Explore and evaluate critical points of customer frustration

In addition, it pulls out top customer concerns and sentiments around specific topics to show you where you're excelling and lagging at any given time. Slice your data by topics and reasons which go beyond traditional keyword analysis by summarizing multi-turn conversations into concise data points.

3. Find a narrative that speaks to a specific persona

Different customer segments have unique preferences, pain points, and expectations. You can create targeted strategies to address their needs by identifying and understanding these distinct personas.

For example, the insights gathered from data analysis might reveal that a particular customer segment is struggling with a specific product line. You can design a customer service strategy that reduces response times and improves issue resolution for that specific persona.

Crafting a narrative that speaks to a specific persona helps deliver more personalized and relevant customer experiences.

Deeply understand your customer base with Dashbot

Implementing automated CX insights solutions is a benefit companies can't afford to ignore. You can access a granular roadmap of customer interactions—uncovering critical points of failure in your CX strategy.

Plus, you can drill down into what your customers want at any given time, allowing you to predict future trends and personalize your experience. Ultimately, it contributes to better customer satisfaction and revenue growth.

If you’re looking for such a solution, here’s a quick intro to our product: 

Like what you see? Book a demo and take the first step in decoding your customers' journey, one interaction at a time.

FAQs:

  1. What is a CX insight platform?

A CX (Customer Experience) insight platform is a tool or software that helps businesses gather, analyze, and interpret customer feedback.
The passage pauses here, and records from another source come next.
-- ==== Sys2Proof/Laws/Allocation.lean ====
section
/-! SUPPORT. The allocator: what each pass keeps. -/

namespace Sys2Proof.Machine

/-- The ramp a row's grant is charged. -/
abbrev rampCharge (x : AllocRow × Nat) : Nat := x.2 - x.1.sent.getD 0

/-- A row's request and floor are deliverable. -/
def OkRow (a : AllocRow) : Prop := a.nonCandidate = false → 0 < a.floor ∧ a.floor ≤ a.request ∧ a.request ≤ a.pmaxEff ∧
      (a.heater = .continuous → a.lowest % 100 = 0 ∧ a.request % 100 = 0)

/-- A row after the floor pass: granted its floor, or nothing because no more would fit. -/
def FloorOk (a : AllocRow) (g : Nat) (rest : Remainder) : Prop :=
  (a.nonCandidate = true → g = 0) ∧ (a.nonCandidate = false → (g = 0 ∨ g = a.floor) ∧
    (g = 0 → rest.headroom < a.floor ∨ rest.ramp < a.floor - a.sent.getD 0))

/-- A raise fits what is left. -/
theorem fits_iff {l : Remainder} {g g' s} : l.fits g g' s = true ↔ g' - g ≤ l.headroom ∧ (g' - s) - (g - s) ≤ l.ramp := by
  unfold Remainder.fits rampCost rampUse; simp

/-- The floor grant of one row and what it is charged. -/
theorem floorGrant_spec (a : AllocRow) (l : Remainder) (hok : OkRow a) :
    FloorOk a (a.floorGrant l) (l.pay 0 (a.floorGrant l) a.sentForRamp) ∧
    a.floorGrant l + (l.pay 0 (a.floorGrant l) a.sentForRamp).headroom = l.headroom ∧
    (a.floorGrant l - a.sent.getD 0) + (l.pay 0 (a.floorGrant l) a.sentForRamp).ramp = l.ramp := by
  unfold AllocRow.floorGrant FloorOk Remainder.pay rampCost rampUse AllocRow.sentForRamp
  cases hc : a.nonCandidate
  · have hok := (hok hc).1
    simp only [Bool.false_eq_true, if_false]
    by_cases hf : l.fits 0 a.floor (a.sent.getD 0) = true
    · rw [if_pos hf]
      rw [fits_iff] at hf
      refine ⟨⟨by simp, fun _ => ⟨.inr rfl, ?_⟩⟩, ?_, ?_⟩
      · intro q; omega
      · omega
      · omega
    · rw [if_neg hf]
      rw [fits_iff] at hf
      refine ⟨⟨by simp, fun _ => ⟨.inl rfl, ?_⟩⟩, ?_, ?_⟩
      · intro q; omega
      · omega
      · omega
  · simp

/-- What did not fit does not fit less. -/
theorem FloorOk.mono {a g r r'} (h : FloorOk a g r) (h1 : r'.headroom ≤ r.headroom) (h2 : r'.ramp ≤ r.ramp) : FloorOk a g r' := by
  refine ⟨h.1, fun q => ⟨(h.2 q).1, fun z => ?_⟩⟩
  have := (h.2 q).2 z; omega

/-- The floor pass. -/
theorem floorPass_spec : ∀ (rows : List AllocRow) (l : Remainder), (∀ a ∈ rows, OkRow a) →
    (floorPass rows l).1.map Prod.fst = rows ∧
    ((floorPass rows l).1.map Prod.snd).sum + (floorPass rows l).2.headroom = l.headroom ∧
    ((floorPass rows l).1.map rampCharge).sum + (floorPass rows l).2.ramp = l.ramp ∧
    ∀ x ∈ (floorPass rows l).1, FloorOk x.1 x.2 (floorPass rows l).2 := by
  intro rows
  induction rows with
  | nil => intro l _; simp [floorPass]
  | cons a t ih =>
    intro l hall
    unfold floorPass
    dsimp only
    obtain ⟨p1, p2, p3⟩ := floorGrant_spec a l (hall a List.mem_cons_self)
    generalize hg : a.floorGrant l = g at *
    generalize hl : l.pay 0 g a.sentForRamp = l' at *
    obtain ⟨i1, i2, i3, i4⟩ := ih l' (fun b hb => hall b (List.mem_cons_of_mem _ hb))
    refine ⟨?_, ?_, ?_, ?_⟩
    · simp [i1]
    · simp only [List.map_cons, List.sum_cons]; omega
    · simp only [List.map_cons, List.sum_cons, rampCharge] at *; omega
    · intro x hx
      simp at hx
      rcases hx with rfl | hx
      · exact p1.mono (by omega) (by omega)
      · exact i4 x hx

/-- A row after the fill pass. -/
def FillOk (a : AllocRow) (g : Nat) (rest : Remainder) : Prop :=
      (a.nonCandidate = true → g = 0) ∧
      (a.nonCandidate = false →
        g ≤ a.request ∧ (g = 0 ∨ a.floor ≤ g) ∧
        (a.heater = .continuous → g % 100 = 0) ∧
        (a.heater = .stepped → g = 0 ∨ g = a.half ∨ g = a.pmaxEff) ∧
        (a.heater = .switched → g = 0 ∨ g = a.pmaxEff) ∧
        (g = 0 → rest.headroom < a.floor ∨ rest.ramp < a.floor - a.sent.getD 0) ∧
        (a.heater = .continuous → 0 < g → g < a.request →
          rest.headroom < 100 ∨ rest.ramp < (g + 100 - a.sent.getD 0) - (g - a.sent.getD 0)) ∧
        (a.heater = .stepped → g = a.half → a.half < a.request → a.request = a.pmaxEff →
          rest.headroom < a.pmaxEff - g ∨ rest.ramp < (a.pmaxEff - a.sent.getD 0) - (g - a.sent.getD 0)))

/-- What did not fit does not fit less. -/
theorem FillOk.mono {a g r r'} (h : FillOk a g r) (h1 : r'.headroom ≤ r.headroom) (h2 : r'.ramp ≤ r.ramp) : FillOk a g r' := by
  refine ⟨h.1, fun q => ?_⟩
  obtain ⟨a1, a2, a3, a4, a5, a6, a7, a8⟩ := h.2 q
  refine ⟨a1, a2, a3, a4, a5, ?_, ?_, ?_⟩
  · intro z; have := a6 z; omega
  · intro z1 z2 z3; have := a7 z1 z2 z3; omega
  · intro z1 z2 z3 z4; have := a8 z1 z2 z3 z4; omega

/-- The fill grant of one row and what it is charged. -/
theorem fillGrant_spec {a : AllocRow} {g : Nat} {l : Remainder} (hr : OkRow a) (hf : FloorOk a g l) :
    FillOk a (a.fillGrant g l) (l.pay g (a.fillGrant g l) a.sentForRamp) ∧ g ≤ a.fillGrant g l ∧
    (a.fillGrant g l - g) + (l.pay g (a.fillGrant g l) a.sentForRamp).headroom = l.headroom ∧
    ((a.fillGrant g l - a.sent.getD 0) - (g - a.sent.getD 0)) + (l.pay g (a.fillGrant g l) a.sentForRamp).ramp = l.ramp := by
  unfold AllocRow.fillGrant
  cases hc : a.nonCandidate
  · obtain ⟨r1, r2, r3, r4⟩ := hr hc
    obtain ⟨f1, f2⟩ := hf.2 hc
    by_cases hg : g = 0
    · subst hg
      simp only [or_true, if_true]
      refine ⟨⟨by simp [hc], fun _ => ⟨by omega, .inl rfl, by simp, by simp, by simp, ?_, by simp, ?_⟩⟩, by omega, ?_, ?_⟩
      · intro _; have := f2 rfl; unfold Remainder.pay rampCost rampUse AllocRow.sentForRamp; dsimp only; omega
      · intro z1 z2 z3 z4
        have : a.floor = a.half := by unfold AllocRow.floor; rw [z1]
        omega
      · unfold Remainder.pay; dsimp only; omega
      · unfold Remainder.pay rampCost rampUse; dsimp only; omega
    · have hgf : g = a.floor := by rcases f1 with q | q; exact absurd q hg; exact q
      rw [if_neg (by simp [hg])]
      cases hh : a.heater with
      | continuous =>
        have hlow : a.floor = a.lowest := by unfold AllocRow.floor; rw [hh]
        obtain ⟨r5, r6⟩ := r4 hh
        dsimp only
        unfold AllocRow.sentForRamp
        obtain ⟨m, hm⟩ : ∃ m, m = min a.request (min (g + l.headroom) (max g (a.sent.getD 0) + l.ramp)) := ⟨_, rfl⟩
        rw [← hm]
        unfold floor100
        have hgm : g ≤ m / 100 * 100 := by omega
        rw [Nat.max_eq_right hgm]
        refine ⟨⟨by simp [hc], fun _ => ⟨by omega, by omega, by intro; omega, by simp [hh], by simp [hh], ?_, ?_, by simp [hh]⟩⟩, by omega, ?_, ?_⟩
        · intro _; omega
        · intro _ _ z
          unfold Remainder.pay rampCost rampUse; dsimp only
          have h0 : m / 100 * 100 ≤ m ∧ m < m / 100 * 100 + 100 := by omega
          have h1 : m = a.request ∨ m = g + l.headroom ∨ m = max g (a.sent.getD 0) + l.ramp := by
            rcases min_choice a.request (min (g + l.headroom) (max g (a.sent.getD 0) + l.ramp)) with q | q
            · left; rw [hm, q]
            · rcases min_choice (g + l.headroom) (max g (a.sent.getD 0) + l.ramp) with w | w
              · right; left; rw [hm, q, w]
              · right; right; rw [hm, q, w]
          clear hm
          rcases h1 with q | q | q
          · omega
          · left; omega
          · right
            rcases Nat.le_total g (a.sent.getD 0) with w | w
            · rw [Nat.max_eq_right w] at q; omega
            · rw [Nat.max_eq_left w] at q; omega
        · unfold Remainder.pay; dsimp only; omega
        · unfold Remainder.pay rampCost rampUse; dsimp only; omega
      | stepped =>
        have hhalf : a.floor = a.half := by unfold AllocRow.floor; rw [hh]
        dsimp only
        unfold AllocRow.sentForRamp
        by_cases q : g = a.half ∧ a.request = a.pmaxEff ∧ l.fits g a.pmaxEff (a.sent.getD 0) = true
        · rw [if_pos q]
          obtain ⟨q1, q2, q3⟩ := q
          rw [fits_iff] at q3
          refine ⟨⟨by simp [hc], fun _ => ⟨by omega, by omega, by simp [hh], by simp, by simp [hh], ?_, by simp [hh], ?_⟩⟩, by omega, ?_, ?_⟩
          · intro _; omega
          · intro _ _ _ _; omega
          · unfold Remainder.pay; dsimp only; omega
          · unfold Remainder.pay rampCost rampUse; dsimp only; omega
        · rw [if_neg q]
          rw [fits_iff] at q
          refine ⟨⟨by simp [hc], fun _ => ⟨by omega, by omega, by simp [hh], ?_, by simp [hh], ?_, by simp [hh], ?_⟩⟩, by omega, ?_, ?_⟩
          · intro _; omega
          · intro _; omega
          · intro _ z1 z2 z3; unfold Remainder.pay rampCost rampUse; dsimp only
            have : ¬ (a.pmaxEff - g ≤ l.headroom ∧ a.pmaxEff - a.sent.getD 0 - (g - a.sent.getD 0) ≤ l.ramp) := fun z => q ⟨z1, z3, z⟩
            omega
          · unfold Remainder.pay; dsimp only; omega
          · unfold Remainder.pay rampCost rampUse; dsimp only; omega
      | switched =>
        have hfl : a.floor = a.pmaxEff := by unfold AllocRow.floor; rw [hh]
        dsimp only
        refine ⟨⟨by simp [hc], fun _ => ⟨by omega, by omega, by simp [hh], by simp [hh], ?_, ?_, by simp [hh], by simp [hh]⟩⟩, by omega, ?_, ?_⟩
        · intro _; omega
        · intro _; omega
        · unfold Remainder.pay; dsimp only; omega
        · unfold Remainder.pay rampCost rampUse; dsimp only; omega
  · have := hf.1 hc
    subst this
    simp [FillOk, hc, Remainder.pay, rampCost]

/-- The fill pass. -/
theorem fillPass_spec : ∀ (l : List (AllocRow × Nat)) (r : Remainder), (∀ x ∈ l, OkRow x.1) → (∀ x ∈ l, FloorOk x.1 x.2 r) →
    (fillPass l r).1.map Prod.fst = l.map Prod.fst ∧
    ((fillPass l r).1.map Prod.snd).sum + (fillPass l r).2.headroom = (l.map Prod.snd).sum + r.headroom ∧
    ((fillPass l r).1.map rampCharge).sum + (fillPass l r).2.ramp = (l.map rampCharge).sum + r.ramp ∧
    (fillPass l r).2.headroom ≤ r.headroom ∧ (fillPass l r).2.ramp ≤ r.ramp ∧
    ∀ x ∈ (fillPass l r).1, FillOk x.1 x.2 (fillPass l r).2 := by
  intro l
  induction l with
  | nil => intro r _ _; simp [fillPass]
  | cons x t ih =>
    intro r h1 h2
    obtain ⟨a, g⟩ := x
    obtain ⟨s1, s2, s3, s4⟩ := fillGrant_spec (h1 _ List.mem_cons_self) (h2 _ List.mem_cons_self)
    unfold fillPass
    dsimp only at *
    generalize hg : a.fillGrant g r = g' at *
    generalize hl : r.pay g g' a.sentForRamp = r' at *
    obtain ⟨i1, i2, i3, i5, i6, i4⟩ := ih r' (fun x hx => h1 x (by simp [hx])) (fun x hx => (h2 x (by simp [hx])).mono (by omega) (by omega))
    refine ⟨?_, ?_, ?_, ?_, ?_, ?_⟩
    · simp [i1]
    · simp only [List.map_cons, List.sum_cons]; omega
    · simp only [List.map_cons, List.sum_cons, rampCharge] at *; omega
    · omega
    · omega
    · intro x hx
      simp at hx
      rcases hx with rfl | hx
      · exact s1.mono i5 i6
      · exact i4 x hx

end Sys2Proof.Machine
end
It allows companies to collect feedback through various channels and convert that into readable and actionable insights.

  1. Why do CX insights matter in business?

CX insights matter as they tell how your customer perceives your company. You can uncover their pain points and preferences without repeatedly reaching out to them. Plus, you can use a data-informed approach to improving CX—resulting in better outcomes.

  1. What are the main components of CX? 

CX includes four components, according to McKinsey: brand, product, price, and service. Here's what that means:

  • Brand: Focuses on how customers perceive your company and its reputation. 
  • Product: Focuses on customer interactions with the company's product or service.
  • Price: Focuses on the cost of a product or service relative to the perceived value it offers. 
  • Service: Refers to the level of customer support and service provided before, during, and after a purchase.